-- ==== Sys2Proof/Machine/BayEv.lean ====
section
/-! DEFINITION. The meanings of a bay's events: pilot and proximity, lock and contactor feedback, and the timers of a
session (R131, R137 to R148, R158 to R166, R168). -/
namespace Sys2Proof.Machine

/-! ### Pilot -/

/-- The pilot state whose band a high level lies in, boundaries given from the highest down (R160). -/
def bandOf : List Int → Int → Nat
  | [], _ => 0
  | b :: r, v => if b ≤ v then 0 else 1 + bandOf r v

/-- The codes of the eight bands, from above 13.5 V down to below -10.5 V (R160). -/
def bandCode : Nat → Pilot
  | 1 => .a
  | 2 => .b
  | 3 => .c
  | 4 => .d
  | 7 => .f
  | _ => .e

/-- The limits of a CCS bay's bands in mV, from 13.5 V down (R160). -/
def ccsBands : List Int := [13501, 10500, 7500, 4500, 1500, -1500, -10500]

/-- The limits of a bay's bands: BAYMAP's on an MCS bay (R160, R163). -/
def State.bandsOf (s : State) (n : Nat) : List Int := if (s.cBay n).mcs then (s.cBay n).bands else ccsBands

/-- The band of a high level: it must pass a boundary by 0.2 V to leave the band it is in (R160). -/
def bandNext (bands : List Int) (now : Nat) (v : Int) : Nat :=
  if [v - 200, v, v + 200].any (fun x => decide (bandOf bands x = now)) then now else bandOf bands v

/-- The band and state one agreeing run of samples shows (R160, R161, R163): F while the generator is at -12 V, the diode
fault where the low phase of the PWM does not reach -10.5 V. -/
def State.pilotSeen (s : State) (n : Nat) (high low : Int) : Nat × Pilot :=
  let b := s.bay n
  let k := bandNext (s.bandsOf n) b.band high
  let p := bandCode k
  match b.gen with
  | .minus12 => (7, .f)
  | .plus12 => (k, p)
  | .zero => (k, p)
  | .pwm _ => (k, if !(s.cBay n).mcs && (p = .b || p = .c || p = .d) && decide (-10500 < low) then .diode else p)

/-- What an accepted pilot state does to the bay's session (R130, R146, R147). -/
def State.pilotAct (s : State) (n : Nat) (p : Pilot) : State :=
  let st := (s.ctx n).st
  match p with
  | .a =>
    let s1 := s.modBay n (fun b => { b with needA := false })
    if !s.localCtx n || st = .free then s1
    else if st = .unplugWait then s1.freeSess n else s1.endSess n .unplug true
  | .b => if s.canPlug n then s.plugIn n else s
  | .c => s
  | .d => s
  | _ => if !s.localCtx n || st = .free || st = .unplugWait then s else s.endSess n .pilotFault true

/-- PILOT_STATE_CHANGE (R160 to R163): `samples` agreeing samples with these levels in mV. -/
def execPilotStateChange (bay : Nat) (high low : Int) (samples : Nat) (s : State) : Res :=
  if !s.awake || !s.localCtx bay then .next s
  else
    let b := s.bay bay
    let pwm := match b.gen with | .pwm _ => true | _ => false
    let q := s.pilotSeen bay high low
    let p := q.2
    let s1 := s.modBay bay (fun b => { b with vHigh := high, vLow := if pwm then low else 0, diodeOk := if pwm then decide (low ≤ -10500) else b.diodeOk })
    if samples < (s.cBay bay).cpFilt then .next s1
    else if p = b.pilot then .next (s1.modBay bay (fun b => { b with band := q.1 }))
    else
      let s2 := s1.modBay bay (fun b => { b with pilot := p, band := q.1, changes := b.changes + 1 })
      let s3 := (s2.setEvt 0x04 bay).setEvtIf (decide (p = .diode)) 0x04 (16 + bay)
      .next (s3.pilotAct bay p).settle

/-- A write of `BAY_CPn_CTRL` (R164, R193): in SERVICE, on a bay out of service without a session; a field written with a
value it does not list keeps its own (R8). -/
def State.manualWrite (s : State) (bay : Nat) (value : Word) : State :=
  let out := value.toNat / 2 % 4
  let duty := value.toNat / 8 % 2048
  if s.sys.inReset || s.key.lc ≠ .service || !s.localCtx bay || (s.bay bay).inService || (s.ctx bay).st ≠ .free then s
  else (s.modBay bay (fun b => { b with
    manual := value.getLsbD 0, manOut := if out = 3 then b.manOut else out, manDuty := if 2000 < duty then b.manDuty else duty })).pilotGen bay

/-- PILOT_MANUAL_WRITE. -/
def execPilotManualWrite (bay : Nat) (value : Word) (s : State) : Res := .next (s.manualWrite bay value)

/-- PROXIMITY_CHANGE (R165, R166): a filtered voltage in mV; a voltage in no band counts as OPEN. -/
def execProximityChange (bay mv : Nat) (s : State) : Res :=
  if s.sys.inReset || !s.localCtx bay then .next s
  else
    let p := match (s.cBay bay).ppBands.find? (fun x => decide (x.1 ≤ mv) && decide (mv ≤ x.2.1)) with | some x => x.2.2 | none => .opened
    .next ((s.modBay bay (fun b => { b with prox := p, ppMv := min mv 8191 })).setEvtIf (decide (p ≠ (s.bay bay).prox)) 0x04 (8 + bay))

/-- GREENPHY_PERMIT_RETRY (R168): once a second without the permit. -/
def execGreenphyPermitRetry (bay : Nat) (s : State) : Res :=
  if s.awake && s.localCtx bay && !(s.cBay bay).mcs && s.ctxIn bay [.link, .negotiate, .authorise, .locking, .cableCheck, .precharge, .closing,
      .charging, .renegotiate, .stopping, .opening, .weldCheck, .finishing, .unplugWait] then .next (s.greenAsk bay).settle
  else .next s

/-! ### Feedbacks -/

/-- LOCK_FEEDBACK (R137, R147): a change on the bay's lock input; `settle` takes a session in LOCKING on. -/
def execLockFeedback (bay : Nat) (locked : Bool) (s : State) : Res :=
  if s.sys.inReset || !s.localCtx bay then .next s
  else
    let s1 := (s.modSin (s.cBay bay).siLock (fun x => { x with isOpen := !locked })).modBay bay (fun b => { b with locked := locked })
    let late := s.ctxIn bay [.cableCheck, .precharge, .closing, .charging, .renegotiate, .stopping, .opening, .weldCheck, .finishing]
    if locked then .next s1.settle
    else if late then .next (s1.endSess bay .lockFail true).settle
    else .next s1.settle

/-- CONTACTOR_FEEDBACK (R140, R145): K1 closed in CLOSING starts the charging. -/
def execContactorFeedback (bay : Nat) (kon : Kon) (closed : Bool) (s : State) : Res :=
  if s.sys.inReset || !s.localCtx bay then .next s
  else
    let si := match kon with | .k1 => (s.cBay bay).siK1 | .k2 => (s.cBay bay).siK2 | .k3 => (s.cBay bay).siK3
    let s1 := (s.modSin si (fun x => { x with isOpen := !closed })).modBay bay (fun b => match kon with
      | .k1 => { b with fbK1 := closed }
      | .k2 => { b with fbK2 := closed }
      | .k3 => { b with fbK3 := closed })
    if kon = .k1 && s1.fb1 bay && (s.ctx bay).st = .closing && chConducts (s.chan (s.cBay bay).chK1).st then .next (s1.enterCharging bay).settle
    else .next s1.settle

/-- K1_FEEDBACK_TIMEOUT (R140): 100 ms after the coil was energised. -/
def execK1FeedbackTimeout (k : Nat) (s : State) : Res :=
  let c := s.ctx k
  if !s.sys.inReset && c.st = .closing && (c.bridged || (chConducts (s.chan (s.cBay c.bay).chK1).st && !s.fb1 c.bay)) then
    .next (s.endSess k .closeFail true).settle
  else .next s

/-- PRECHARGE_COMPLETE (R139): within 20 V of the target for 100 ms. -/
def execPrechargeComplete (k : Nat) (s : State) : Res :=
  let c := s.ctx k
  if !s.sys.inReset && c.st = .precharge && c.ending = .none then .next (s.modCtx k (fun c => { c with preDone := true })) else .next s

/-- WELD_CHECK_DONE (R145), 200 ms after coil release. -/
def execWeldCheckDone (k : Nat) (closedAt100 : Bool) (s : State) : Res :=
  if s.sys.inReset then .next s else .next (s.weldDone k closedAt100).settle

/-! ### Timers (R131, R142, R146) -/

/-- A timer that expires ends a session that stands in its state. -/
def State.timerEnd (s : State) (k : Nat) (st : Sess) (r : EndReason) : State :=
  if !s.sys.inReset && (s.ctx k).st = st then (s.endSess k r false).settle else s

/-- T_LINK_EXPIRY (R131, R194): a local bay counts it. -/
def execTLinkExpiry (k : Nat) (s : State) : Res :=
  let c := s.ctx k
  if s.sys.inReset || c.st ≠ .link then .next s
  else
    let s1 := if c.bridged then s else s.modBay c.bay (fun b => { b with slacFails := b.slacFails + 1 })
    .next (s1.timerEnd k .link .linkTimeout)

/-- T_NEG_EXPIRY (R131). -/
def execTNegExpiry (k : Nat) (s : State) : Res := .next (s.timerEnd k .negotiate .negotiateFail)

/-- T_AUTH_EXPIRY (R131, R133): an authorised session had waited for the gate. -/
def execTAuthExpiry (k : Nat) (s : State) : Res :=
  .next (s.timerEnd k .authorise (if (s.ctx k).authorised then .noMaster else .authTimeout))

/-- T_LOCK_EXPIRY (R131, R137). -/
def execTLockExpiry (k : Nat) (s : State) : Res := .next (s.timerEnd k .locking .lockFail)

/-- T_CABLE_EXPIRY (R131). -/
def execTCableExpiry (k : Nat) (s : State) : Res := .next (s.timerEnd k .cableCheck .cableCheckFail)

/-- T_PRE_EXPIRY (R131): the voltage is not within tolerance. -/
def execTPreExpiry (k : Nat) (s : State) : Res :=
  if (s.ctx k).preDone then .next s else .next (s.timerEnd k .precharge .prechargeFail)

/-- T_PDWAIT_EXPIRY (R131, R139): it runs from the end of precharge. -/
def execTPdwaitExpiry (k : Nat) (s : State) : Res :=
  if (s.ctx k).preDone then .next (s.timerEnd k .precharge .msgTimeout) else .next s

/-- T_RENEG_EXPIRY (R131, R143): the session goes to STOPPING. -/
def execTRenegExpiry (k : Nat) (s : State) : Res := .next (s.timerEnd k .renegotiate .msgTimeout)

/-- T_STOP_EXPIRY (R131, R144): OPENING proceeds, with no end reason of its own. -/
def execTStopExpiry (k : Nat) (s : State) : Res :=
  if !s.sys.inReset && (s.ctx k).st = .stopping then .next (s.toOpening k).settle else .next s

/-- DURATION_LIMIT_EXPIRY (R142). -/
def execDurationLimitExpiry (k : Nat) (s : State) : Res :=
  if !s.sys.inReset && (s.ctx k).limMin ≠ 0 && s.ctxIn k [.charging, .renegotiate] then .next (s.endSess k .limit false).settle else .next s

/-- UNPLUG_WAIT_EXPIRY (R146): 10 s. -/
def execUnplugWaitExpiry (k : Nat) (s : State) : Res :=
  if !s.sys.inReset && (s.ctx k).st = .unplugWait then .next (s.freeSess k).settle else .next s

end Sys2Proof.Machine
end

──────

Activity >>
What lines in the material above include "bandsOf"? Copy every one of them.

Exercise output >>
def State.bandsOf (s : State) (n : Nat) : List Int := if (s.cBay n).mcs then (s.cBay n).bands else ccsBands
  let k := bandNext (s.bandsOf n) b.band high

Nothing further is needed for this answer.